Are there any new areas, or new voices, that are beginning to be seen in cinema?
Historically, it was always the regions that were colonised by the French. Senegal, for example, has a long film history, and so does North Africa: Algeria, Tunisia, Morocco, Egypt. And then of course South Africa. But in terms of what is new: Cabo Verde is interesting.
We screened a really great feature film from there in 2020. Rwanda in the last three years has produced some amazing work. And Djibouti. It is a Somali speaking region, but they also speak French; that helps get investment into productions. I mention them because The Gravedigger’s Wife came out in cinemas from a Somali-Finnish director, Khadar Ahmed. He filmed the movie in Djibouti because Somalia and Somaliland would have been too difficult, but Djibouti has the same landscape, the same language, same talent, so he filmed it there. It is an extraordinary film if you haven’t seen it yet. I highly recommend it. He just got signed by CAA, which is a major deal.
If people are inspired by Africa in Motion, how do they get involved or further engage in African film outside the festival?
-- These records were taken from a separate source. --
-- ==== Sys2Proof/Machine/Contain.lean ====
section
/-! DEFINITION. Sequencer messages (R75, R76), the start of a function reset (R106 to R108), and the
containment of uncorrectable errors (R143 to R147). -/

namespace Sys2Proof.Machine

/-! ## Sequencer messages -/

/-- The two body units of a sequencer message (R76). -/
def seqBody (m : SeqMsg) : List Byte :=
  leBytes 8 (m.term.toNat * 2 ^ 48 + m.comm.toNat * 2 ^ 32 + m.tag.toNat) ++
  leBytes 8 (m.num.toNat * 2 ^ 32 + m.prev.toNat) ++
  leBytes 8 (m.result.toNat * 2 ^ 56 + m.rank.toNat * 2 ^ 40 + (if m.first then 2 ^ 39 else 0)) ++ leBytes 8 0
/-- A sequencer message as a packet; SGRP is 1 from a sequencer (R75). -/
def seqPacket (op : Byte) (seqr : Bool) (m : SeqMsg) : Packet :=
  { op := op.setWidth 6, daddr := m.dvdn ++ (0 : BitVec 44), svdn := m.svdn, score := 576, sclu := 576
    sgrp := if seqr then 1 else 0, len := 2, data := seqBody m }
/-- The fields of a received body (R76). -/
def seqMsgOf (p : Packet) : SeqMsg :=
  let w (i : Nat) : Nat := leNat ((p.data.drop (8 * i)).take 8)
  { svdn := p.svdn, dvdn := BitVec.ofNat 16 p.vdn, term := BitVec.ofNat 16 (w 0 / 2 ^ 48), comm := BitVec.ofNat 16 (w 0 / 2 ^ 32)
    tag := BitVec.ofNat 32 (w 0), num := BitVec.ofNat 32 (w 1 / 2 ^ 32), prev := BitVec.ofNat 32 (w 1)
    result := BitVec.ofNat 8 (w 2 / 2 ^ 56), rank := BitVec.ofNat 16 (w 2 / 2 ^ 40), first := bitOf (w 2) 39 }
/-- A sequencer message of this device, from a function of it (R51). -/
def State.seqPkt (s : State) (op : Byte) (seqr : Bool) (m : SeqMsg) : Packet :=
  { seqPacket op seqr m with sfunc := BitVec.ofNat 6 ((s.partOf m.svdn.toNat).getD 0) }
/-- Messages that expect an answer are kept and sent again until it comes (R77). -/
def seqExpects (op : Byte) (m : SeqMsg) : Bool :=
  op == 0x10 || (op == 0x11 && m.result != 0x03) || op == 0x13 || op == 0x15 || op == 0x17 || op == 0x19
/-- A sequencer message sent, and kept while it expects an answer. -/
def State.seqSend (s : State) (op : Byte) (seqr : Bool) (m : SeqMsg) : State :=
  let s := s.sendMsg 5 (s.seqPkt op seqr m)
  if seqExpects op m && !s.unanswered.contains (op, m) then { s with unanswered := s.unanswered ++ [(op, m)] } else s
/-- The rank of a VDN in a communicator (R70). -/
def State.rankOf (s : State) (comm vdn : BitVec 16) : Option Nat :=
  let ms := tget [] s.comms comm.toNat
  if ms.contains vdn then some (ms.idxOf vdn) else none
/-- A message of this device's engine to the primary for a function's member. -/
def State.engineMsg (s : State) (f : Nat) (op : Byte) (comm : BitVec 16) (tag num : W32) (result : Byte) : State :=
  let me := (s.func f).vdn
  let ranked := op == 0x10 || op == 0x13 || op == 0x15 || op == 0x17
  let keyed := op == 0x10 || op == 0x15
  s.seqSend op false { svdn := me, dvdn := s.seq.cePrimary, term := s.ceTerm, comm := if keyed then comm else 0
                       tag := if keyed then tag else 0, num, result
                       rank := if ranked then BitVec.ofNat 16 ((s.rankOf comm me).getD 0) else 0 }

/-- Teams terminated whose cores are scrubbed once they end (R107, R144, R183). -/
def State.termScrub (s : State) (ts : List (Nat × Nat)) : State :=
  ts.foldl (fun s x => (s.termTeam x.1 x.2).setCore x.1 { (s.termTeam x.1 x.2).core x.1 with toScrub := true }) s

/-! ## Function reset (R106 to R108) -/

/-- The launches of a function end without a retirement, its saved teams and graphs with them; queue 64, which no
function has, stands for the command that is gone. -/
def State.dropLaunches (s : State) (f : Nat) : State :=
  let ids := (s.launches.filter (fun l => l.func == f)).map (·.id)
  { s with
    launches := s.launches.map (fun l => if l.func == f then { l with next := l.total, saved := [], owner := .queue f 64 0 } else l)
    savedTeams := s.savedTeams.filter (fun t => !ids.contains t.launch)
    graphs := s.graphs.filter (fun g => g.func != f) }
/-- Every CTE descriptor of a function's groups is abandoned (R107), and its group's cp falls. -/
def State.dropEngines (s : State) (f : Nat) : State :=
  s.cores.foldl (fun s e =>
    e.2.cte.foldl (fun s y => match y.2 with
      | some d =>
        let g := s.group e.1 d.gs
        if (s.team e.1 g.team).func == f then
          (s.setGroup e.1 d.gs { g with cp := g.cp - 1 }).setCore e.1 { s.core e.1 with cte := tput none (s.core e.1).cte y.1 none }
        else s
      | none => s) s) s
/-- The function's collectives: those not begun are cancelled, and each is taken part in without it (R108). -/
def State.orphanKeys (s : State) (f : Nat) : State :=
  let mine := s.keys.filter (fun k => k.func == f)
  let s := s.mapKey (fun k => k.func == f) (fun k => { k with orphan := true })
  mine.foldl (fun s k => if k.begun then s else s.engineMsg f 0x15 k.comm k.tag 0 0) s
/-- Steps 1 and 2 of a function reset (R107). -/
def State.flrStart (s : State) (f : Nat) : State :=
  let fn := s.func f
  let qs := fn.queues.map (fun e => (e.1, { e.2 with cmds := e.2.cmds.filter (fun c => c.started) }))
  let s := { s.setFunc f { fn with flr := true, fetchOff := true, queues := qs } with owed := s.owed.filter (fun o => o.func != f) }
  let s := s.termScrub (s.teamsOf (fun _ t => t.func == f))
  ((s.dropLaunches f).dropEngines f).orphanKeys f

/-! ## Containment -/

/-- Containment classes of R144. -/
inductive ErrClass where
  | team | context | partition | device
  deriving DecidableEq, Repr
/-- The class of data under a translation (R143). -/
def classOf (own : Nat) (priv : Bool) : ErrClass :=
  if own == 2 then .device else if own == 1 then .partition else if priv then .team else .context
/-- One class higher, for a lost dirty line (R145). -/
def ErrClass.up : ErrClass → ErrClass
  | .team => .context | .context => .partition | _ => .device
def ErrClass.code : ErrClass → Nat
  | .team => 0 | .context => 1 | .partition => 2 | .device => 3
/-- An uncorrectable error counted, and logged unless the log holds one (R147). -/
def State.mecError (s : State) (src : Nat) (whereAt : W32) (cls : ErrClass) (lost patrol : Bool) (f : Nat) : State :=
  let s := { s with mecUe := satInc s.mecUe }
  if s.mecLogB.getLsbD 31 then s
  else
    let b := 2 ^ 31 + src % 8 * 2 ^ 28 + cls.code * 2 ^ 26 + (if lost then 2 ^ 25 else 0) +
      (if patrol then 2 ^ 24 else 0) + f % 64 * 2 ^ 16
    { s with mecLogA := whereAt, mecLogB := BitVec.ofNat 32 b }.record 0x16000C 0x80000000
/-- The saved teams of a context are gone, with what their launches would have restored. -/
def State.dropSaved (s : State) (f ctx : Nat) : State :=
  let gone := s.savedTeams.filter (fun t => t.team.func == f && t.team.ctx == ctx)
  { s with
    savedTeams := s.savedTeams.filter (fun t => !(t.team.func == f && t.team.ctx == ctx))
    launches := s.launches.map (fun l => { l with saved := l.saved.filter (fun k => !gone.any (fun t => t.launch == l.id && t.set == k)) }) }
/-- The actions of R144 for an error consumed by a group or engine of a core, or by the firmware, which has no team. -/
def State.contain (s : State) (cls : ErrClass) (who : Option (Nat × Nat)) (f ctx : Nat) (va : W64) : State :=
  let rec_ (s : State) (kind : Nat) : State :=
    match who with
    | some (c, p) => s.ringWrite f ctx (.group c p) va.toNat (recWord1 kind false 0 0 ctx f c p) 0 0
    | none => s.ringWrite f ctx (.copy f 64 0) va.toNat (recWord1 kind false 0 0 ctx f Config.haspScore.toNat 0) 0 0
  match cls with
  | .team => rec_ (s.termScrub (match who with | some (c, p) => [(c, (s.group c p).team)] | none => [])) 0x10
  | .context =>
    let s := (s.termScrub (s.teamsOf (fun _ t => t.func == f && t.ctx == ctx))).dropSaved f ctx
    let fn := s.func f
    let qs := fn.queues.map (fun e => (e.1,
      if bits e.2.cfg.toNat 16 8 == ctx then { e.2 with cfg := e.2.cfg &&& 0x7FFFFFFF } else e.2))
    rec_ (s.setFunc f { fn with queues := qs }) 0x11
  | .partition => (s.flrStart f).record 0x16000C s.mecLogB
  | .device =>
    let s := (upto 64).foldl (fun s f => if (s.func f).part then s.flrStart f else s) s
    { s with boot := { s.boot with halt := .fatal } }.emit (.report 0x1440)

/-- The bytes of a sector of HBM cannot be corrected (R142). -/
def State.poisoned (s : State) (pa n : Nat) : Bool :=
  (upto (n / 32 + 2)).any (fun i => decide (pa / 32 + i ≤ (pa + n - 1) / 32) && (s.poison.contains (pa / 32 + i) || s.weak.contains (pa / 32 + i)))
/-- A group consumes an uncorrectable sector through a translation: logged and contained. -/
def State.consume (s : State) (c p pa own : Nat) (priv : Bool) (va : W64) : State :=
  let tm := s.team c (s.group c p).team
  let cls := classOf own priv
  (s.mecError 0 (BitVec.ofNat 32 (pa / 256)) cls false false tm.func).contain cls (some (c, p)) tm.func tm.ctx va
/-- The firmware, or the collective engine, consumes one. -/
def State.fwConsume (s : State) (f ctx pa own : Nat) (priv : Bool) (va : W64) : State :=
  let cls := classOf own priv
  (s.mecError 0 (BitVec.ofNat 32 (pa / 256)) cls false false f).contain cls none f ctx va
/-- An error that arises in storage (R141, R142): counted where it is correctable; data of a team are contained with the
team (R143), those of the firmware with the device. -/
def State.memErr (s : State) : MemErr → State
  | .corrected => { s with mecCe := satInc s.mecCe 1 }
  | .sector k => if decide (k < 2 ^ 35) && !s.poison.contains k && !s.weak.contains k then { s with weak := k :: s.weak } else s
  | .used src c p place =>
    let tm := s.team c (s.group c p).team
    if src == 5 then (s.mecError 5 place .device false false 0).contain .device none 0 0 0
    else if !(s.group c p).live || !(src == 2 || src == 3 || src == 4) then s
    else (s.mecError src.toNat (BitVec.ofNat 32 c) .team false false tm.func).contain .team (some (c, p)) tm.func tm.ctx 0

end Sys2Proof.Machine
end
Spread the word about us. Follow us on social media. It is basic but it really does help to have people engaging with us, because part of that is proof to distributors that we do have an audience. And going to see African cinema in the cinema is very helpful. The ticket sales matter. Watching stuff on Netflix because viewing counts matter. Wherever possible, donate. We need donations as a festival, but also any kind of kickstarter campaigns because a lot of directors have to resort to that. Yeah, it always comes down to funding unfortunately.